The industry is not always at fault 

Norton countered that fund managers are not entirely culpable. “In defence of the industry, it will always be a difficult balancing act. Investors are greedy and always searching for the 'golden nugget'…so there will always be an appetite for complex investment products and things wrapped around those products which attract high fees in exchange for high returns.”

David Scott, chief executive of wealth management boutique Vestra Wealth, agreed some firms charge more than others, but asserted that clients are happy to pay higher fees as long as they know what they are paying for. He cited the example of economy, business and first class flights. “Some people are happy to pay an extra £4,000 to sit in first class in return for a bit of leg room and their lunch served on bone china. There is a market for higher fees, but the customer must be able to decide. Transparency is the key thing for a client to consider when selecting a manager.”

He continued: “The advisor must spell out clearly what they are charging and retrocessions they receive. It is then up to the client to decide whether the price that is being quoted matches the service they want. Furthermore, there has to be transparency on what the underlying investment is. Unfortunately, there appears to be a trend by many banks to be re-introducing more and more complex swap-based products, where the client is actually invested in an asset completely different to what they thought they were investing in. These instruments may be a good way of delivering the desired outcome, but it is crucial that the client knows what is behind the instrument. ''

Regulation is key

Ed Moisson, head of UK and cross-border research at data provider Lipper, said that transparency is largely irrelevant when fee levels are unregulated in the UK. Even if managers provide greater transparency, fees will not necessarily decrease. “Retail investors are paying more, even as information on funds improves,” he said.

Moisson said that the problem ultimately lies with the lack of impartiality regarding fiduciary responsibility. He pointed to the US, where funds are obliged to have a majority of independent directors on their boards who decide prices and are specifically tasked with reviewing fee levels.

“The reverse is true in the UK, where trustees oversee fiduciary responsibility, which has not been extended to the oversight of fees. In the UK, the total expense ratio is higher than in the US and almost every other European market.
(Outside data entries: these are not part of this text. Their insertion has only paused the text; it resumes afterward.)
-- ==== Sys2Proof/Machine/TimeUnit.lean ====
section
/-!
DEFINITION. Module time: sources, servo, holdover, steps, leap seconds, PTP, the pulse and the host copy (R160 to R200).
Offset errors are in 0.1 ns, positive when module time is ahead.
-/

namespace Sys2Proof.Machine

/-- Counter of transmit timestamps dropped at a port (R191). -/
def ctrTxDropped (port : Nat) : Nat := 0x12F00010 + port

/-- A source by its SOURCE code (R163, R166). -/
def TimeUnit.src (u : TimeUnit) (n : Nat) : TimeSource :=
  if n = 1 then u.gnss else if n = 2 then u.ptp1Src else u.ptp2Src

/-- A source written. -/
def TimeUnit.setSrc (u : TimeUnit) (n : Nat) (x : TimeSource) : TimeUnit :=
  if n = 1 then { u with gnss := x } else if n = 2 then { u with ptp1Src := x } else { u with ptp2Src := x }

/-- A PTP instance, 2 PTP-1 and 3 PTP-2. -/
def TimeUnit.ptp (u : TimeUnit) (n : Nat) : Ptp := if n = 2 then u.ptp1 else u.ptp2

/-- A PTP instance written. -/
def TimeUnit.setPtp (u : TimeUnit) (n : Nat) (x : Ptp) : TimeUnit :=
  if n = 2 then { u with ptp1 := x } else { u with ptp2 := x }

/-- The parameter base of a PTP instance (R188). -/
def ptpBase (n : Nat) : Nat := if n = 2 then 0x12020000 else 0x12030000

/-- Whether a source delivers a valid measurement (R153, R166). -/
def State.sourceValid (s : State) (n : Nat) : Bool :=
  if n = 1 then s.gnss.solValid && !s.gnss.anySpoof
  else
    let p := s.time.ptp n
    match p.st, p.master, p.offset with
    | .slave, some m, some _ => decide (m.clockClass ≤ s.paramN (ptpBase n + 12))
    | _, _, _ => false

/-- The offset a source measures (R166). -/
def State.sourceOffset (s : State) (n : Nat) : Int :=
  if n = 1 then s.gnss.clkBias else (s.time.ptp n).offset.getD 0

/-- Qualification limit (R166). -/
def qualLimit (n : Nat) : Int := if n = 1 then 1000 else 10000

/-- The priority list (R167, R199). -/
def State.priority (s : State) : List Nat :=
  let v := s.paramN 0x12010007
  [v % 16, v / 16 % 16, v / 256 % 16]

/-- Rank of a source in the priority list; a smaller rank is a higher priority. -/
def State.rank (s : State) (n : Nat) : Nat := (s.priority.findIdx? (· = n)).getD 9

/-- The first qualified source of the priority list (R167). -/
def State.firstQualified (s : State) : Option Nat := s.priority.find? fun n => (s.time.src n).qualified

/-- The step threshold in 0.1 ns (R176). -/
def State.stepThreshold (s : State) : Int := s.paramN 0x12010001 * 10

/-- Uncertainty of holdover after t ns (R174), rounded up to a whole ns. -/
def holdoverUncertainty (u0 y0 dT t : Nat) : Nat :=
  u0 + (y0 * t * 10 ^ 13 + 58 * t * t + 2 * dT * t * 10 ^ 12 + (10 ^ 25 - 1)) / 10 ^ 25

/-- The error of a source against module time now, 0.1 ns: its latest measurement, and what slews and steps have changed since (R168). -/
def State.errorOf (s : State) (n : Nat) : Int :=
  let x := s.time.src n
  x.e + divRound ((s.time.offset - x.base) * 10) 4294967296

/-- What the servo has not corrected yet, in ns rounded up (R165): the error of a pending step, or what is left to slew. -/
def State.residual (s : State) : Nat :=
  match s.time.pending with
  | some p => (p.e.natAbs + 9) / 10
  | none => (s.time.slewLeft.natAbs + 4294967295) / 4294967296

/-- The uncertainty that accompanies module time (R165, R174, R198); 0xFFFF_FFFF is unknown. -/
def State.uncertainty (s : State) : Nat :=
  min 0xFFFFFFFF <|
    match s.time.st with
    | .locked => (s.time.src s.time.source).unc + s.residual
    | .holdover =>
      match s.time.hold with
      | some h => holdoverUncertainty h.u0 (s.paramN 0x1201000B) h.dT (s.now - h.entry)
      | none => 0xFFFFFFFF
    | .freeRun => s.time.startUnc.getD 0xFFFFFFFF
    | .unsynchronised =>
      if s.time.source = 4 then s.time.operatorUnc else Config.unsyncUncertainty s.now

/-- The state a return of a source leads to: LOCKED, unless the OCXO has failed or the source is the operator (R172, R176, R183). -/
def State.settled (s : State) : State :=
  if s.time.ocxoFail ∨ s.time.source = 4 then { s with time.st := .unsynchronised }
  else { s with time.st := .locked, time.hold := none }

/-- The event of a time state entered from another (R200). -/
def State.tellState (s : State) (old : TimeState) : State :=
  if s.time.st = old then s
  else
    match s.time.st with
    | .locked => s.raise 0x120C []
    | .unsynchronised => s.raise 0x1203 []
    | _ => s

/-- LOCKED entered, as far as R172 and R183 let it. -/
def State.enterLocked (s : State) : State := s.settled.tellState s.time.st

/-- A slew of the error e begins (R176): SLEWING stays set until the error is below 20 ns. -/
def State.slew (s : State) (e : Int) : State :=
  { s with time.slewLeft := -e * 4294967296 / 10, time.slewing := decide (200 ≤ e.natAbs) }

/-- An error met on selection of a source (R176, R177, R182). -/
def State.meetError (s : State) (e : Int) : State :=
  if s.time.st = .freeRun ∧ s.time.source ≠ 4 then
    { s with time.pending := some { e := e, announced := false, pulses := 0, confirmed := true, lowSince := none } }
  else if (e.natAbs : Int) ≤ s.stepThreshold then (s.slew e).enterLocked
  else
    { s with time.pending := some { e := e, announced := true, pulses := 0, confirmed := false, lowSince := none } }.raise
      0x1204 [e.natAbs]

/-- A source selected: no movement of module time, a pending step cancelled, the new offset met (R168, R176). -/
def State.selectSource (s : State) (n : Nat) : State :=
  let changed := s.time.source ≠ n
  let s := { s with time.source := n, time.pending := none, time.slewing := false, time.slewLeft := 0 }
  let s := s.raiseIf changed 0x1201 [n]
  s.meetError (s.errorOf n)

/-- The last qualified source lost (R171, R173, R181). -/
def State.loseSource (s : State) : State :=
  let u := s.uncertainty
  let s := { s with time.source := 0, time.pending := none, time.slewing := false, time.slewLeft := 0 }.raise 0x1201 [0]
  if s.time.st = .locked then
    if s.time.warming then { s with time.st := .unsynchronised }.raise 0x1203 []
    else
      { s with
        time.st := .holdover
        time.hold := some { entry := s.now, u0 := u, temp0 := s.baseTemp, dT := 0 } }.raise 0x1202 []
  else if s.time.st = .holdover ∧ s.time.warming then
    { s with time.st := .unsynchronised }.raise 0x1203 []
  else s

/-- The selected source is no longer one: the next qualified source of the list is selected at once (R167). -/
def State.leaveSource (s : State) : State :=
  match s.firstQualified with
  | some m => s.selectSource m
  | none => s.loseSource

/-- The run of valid measurements of a source with one more (R166). -/
def TimeSource.measure (x : TimeSource) (n now : Nat) (e base : Int) (unc : Nat) : TimeSource :=
  let lo := min x.minE e
  let hi := max x.maxE e
  if !x.valid then { x with valid := true, validSince := now, minE := e, maxE := e, e := e, base := base, unc := unc }
  else
  let x := { x with e := e, base := base, unc := unc }
  if x.qualified then x
  else if qualLimit n < hi - lo then
    { x with validSince := now, minE := e, maxE := e }
  else { x with minE := lo, maxE := hi }

/-- The selected source's new error: a pending step follows it, otherwise the residual is slewed (R176, R177, R181). -/
def State.follow (s : State) (e : Int) : State :=
  match s.time.pending with
  | some p =>
    let low := if (e.natAbs : Int) ≤ s.stepThreshold then some (p.lowSince.getD s.now) else none
    { s with time.pending := some { p with e := e, lowSince := low } }
  | none =>
    { s with
      time.slewLeft := -e * 4294967296 / 10
      time.slewing := s.time.slewing && decide (200 ≤ e.natAbs) }

/-- Two qualified sources that differ by more than the conflict limit (R169). -/
def State.conflicting (s : State) : Bool :=
  let lim : Int := s.paramN 0x12010009 * 10
  [(1, 2), (1, 3), (2, 3)].any fun (a, b) =>
    (s.time.src a).qualified && (s.time.src b).qualified
      && decide (lim < ((s.errorOf a - s.errorOf b).natAbs : Int))

/-- The conflict timer kept up to date (R169). -/
def State.watchConflict (s : State) : State :=
  if s.conflicting then { s with time.conflictSince := some (s.time.conflictSince.getD s.now) }
  else { s with time.conflictSince := none, time.conflictTold := false }

/-- A source disqualified (R166, R167, R169). -/
def State.disqualify (s : State) (n : Nat) : State :=
  let s1 := { s with time := s.time.setSrc n { s.time.src n with valid := false, qualified := false } }
  (if s.time.source = n then s1.leaveSource else s1).watchConflict

/-- Every source whose measurements are no longer valid is disqualified: a SPOOF bit, SOL_VALID clear, an instance that has left SLAVE,
a grandmaster beyond the class limit (R153, R166). -/
def State.checkSources (s : State) : State :=
  [1, 2, 3].foldl (fun s n => if (s.time.src n).valid && !s.sourceValid n then s.disqualify n else s) s

/-- All three sources restart unqualified with a reset of Warm reach: their measurements end together, and a selected one is lost
(R162, R166, R173). -/
def State.sourcesLost (s : State) : State :=
  let s1 : State :=
    { s with
      time.gnss := .reset
      time.ptp1Src := .reset
      time.ptp2Src := .reset }
  if 1 ≤ s.time.source ∧ s.time.source ≤ 3 then s1.loseSource else s1

/-- The servo takes an error of the selected source: it steers the OCXO, and while it warms up the frequency of the offset too,
both by amounts no rule states; after a loss of the OCXO it does not (R170, R171, R172). -/
def State.servo (s : State) (e : Int) : State :=
  let tc := s.paramN 0x12010006
  if s.time.ocxoFail then s
  else
    { s with
      time.ocxoWord := Config.ocxoSteer s.time.ocxoWord e tc s.now
      time.offsetRate := if s.time.warming then Config.offsetSteer s.time.offsetRate e tc s.now else s.time.offsetRate }

/-- An offset measurement of source n with the source's own uncertainty in ns (R166, R168, R170, R177). -/
def execTimeOffsetMeasurement (t n unc : Nat) (s : State) : Result :=
  let s := (s.tick t).checkSources
  if n < 1 ∨ 3 < n ∨ s.sourceValid n = false then .next s
  else
    let e := s.sourceOffset n
    let s := { s with time := s.time.setSrc n ((s.time.src n).measure n s.now e s.time.offset unc) }
    .next (if s.time.source = n then (s.follow e).servo e else s).watchConflict

/-- A source becomes qualified after 10 s of valid measurements within its limit (R166); when no source or the operator is selected, it is
selected at once if the priority list names it (R167, R183). -/
def execSourceQualified (t n : Nat) (s : State) : Result :=
  let s := (s.tick t).checkSources
  let x := s.time.src n
  if n < 1 ∨ 3 < n then .next s
  else if x.valid ∧ x.qualified = false ∧ x.validSince + 10 * secNs ≤ s.now ∧ x.maxE - x.minE ≤ qualLimit n then
    let s := { s with time := s.time.setSrc n { x with qualified := true, qualSince := s.now } }
    let s := if (s.time.source = 0 ∨ s.time.source = 4) ∧ n ∈ s.priority then s.selectSource n else s
    .next s.watchConflict
  else .next s

/-- After the revert delay a qualified source of higher priority is selected (R167). -/
def execRevertDelayExpiry (t n : Nat) (s : State) : Result :=
  let s := (s.tick t).checkSources
  let x := s.time.src n
  if 1 ≤ n ∧ n ≤ 3 ∧ x.qualified ∧ s.time.source ≠ 0 ∧ s.rank n < s.rank s.time.source
      ∧ x.qualSince + s.paramN 0x12010008 * secNs ≤ s.now then .next (s.selectSource n)
  else .next s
I don’t think the two factors are unrelated,” he said.

Moisson suggested: “Perhaps someone else should be overseeing fee levels, someone else to haggle over prices, rather than the retail investor, and establish what costs are really involved and whether these are appropriate. “

The UK’s Financial Services Authority has said that it does not act as a price regulator but it recently published a discussion paper indicating that this might change.

“Intervening on prices would be a remarkable change of tack for the FSA.  What would be even more remarkable is whether retail investors will prove able to drive down costs,” Moisson said.

Education is critical

David Bower, managing director of iShares, responsible for marketing in Europe, Middle East and Africa, took a different tack.

He argued that across many financial products,for example cash deposits, the majority of investors do not want or benefit from transparency. “Transparency does not reduce complexity – it exposes it. These are inherently complex products and many end investors cannot be empowered by transparency.” Bower argued until the majority of investors can be engaged enough to comprehend a standard prospectus, it is up to their agent to ensure they receive fair prices. “And that is why clients need total trust in their adviser that there are no conflicts of interest, which will in part be achieved through transparency provided to their advisors by product manufacturers," concluded Bower.

The key take-away message from the Breakfast Briefing was that although transparency must be implemented, it is not a panacea for the excessive fees inherent in the industry. However, until investors are educated to the point where they can understand simple percentages and figures, greater transparency is irrelevant. Ultimately the winners will be those who make themselves not only more transparent but reduce friction costs.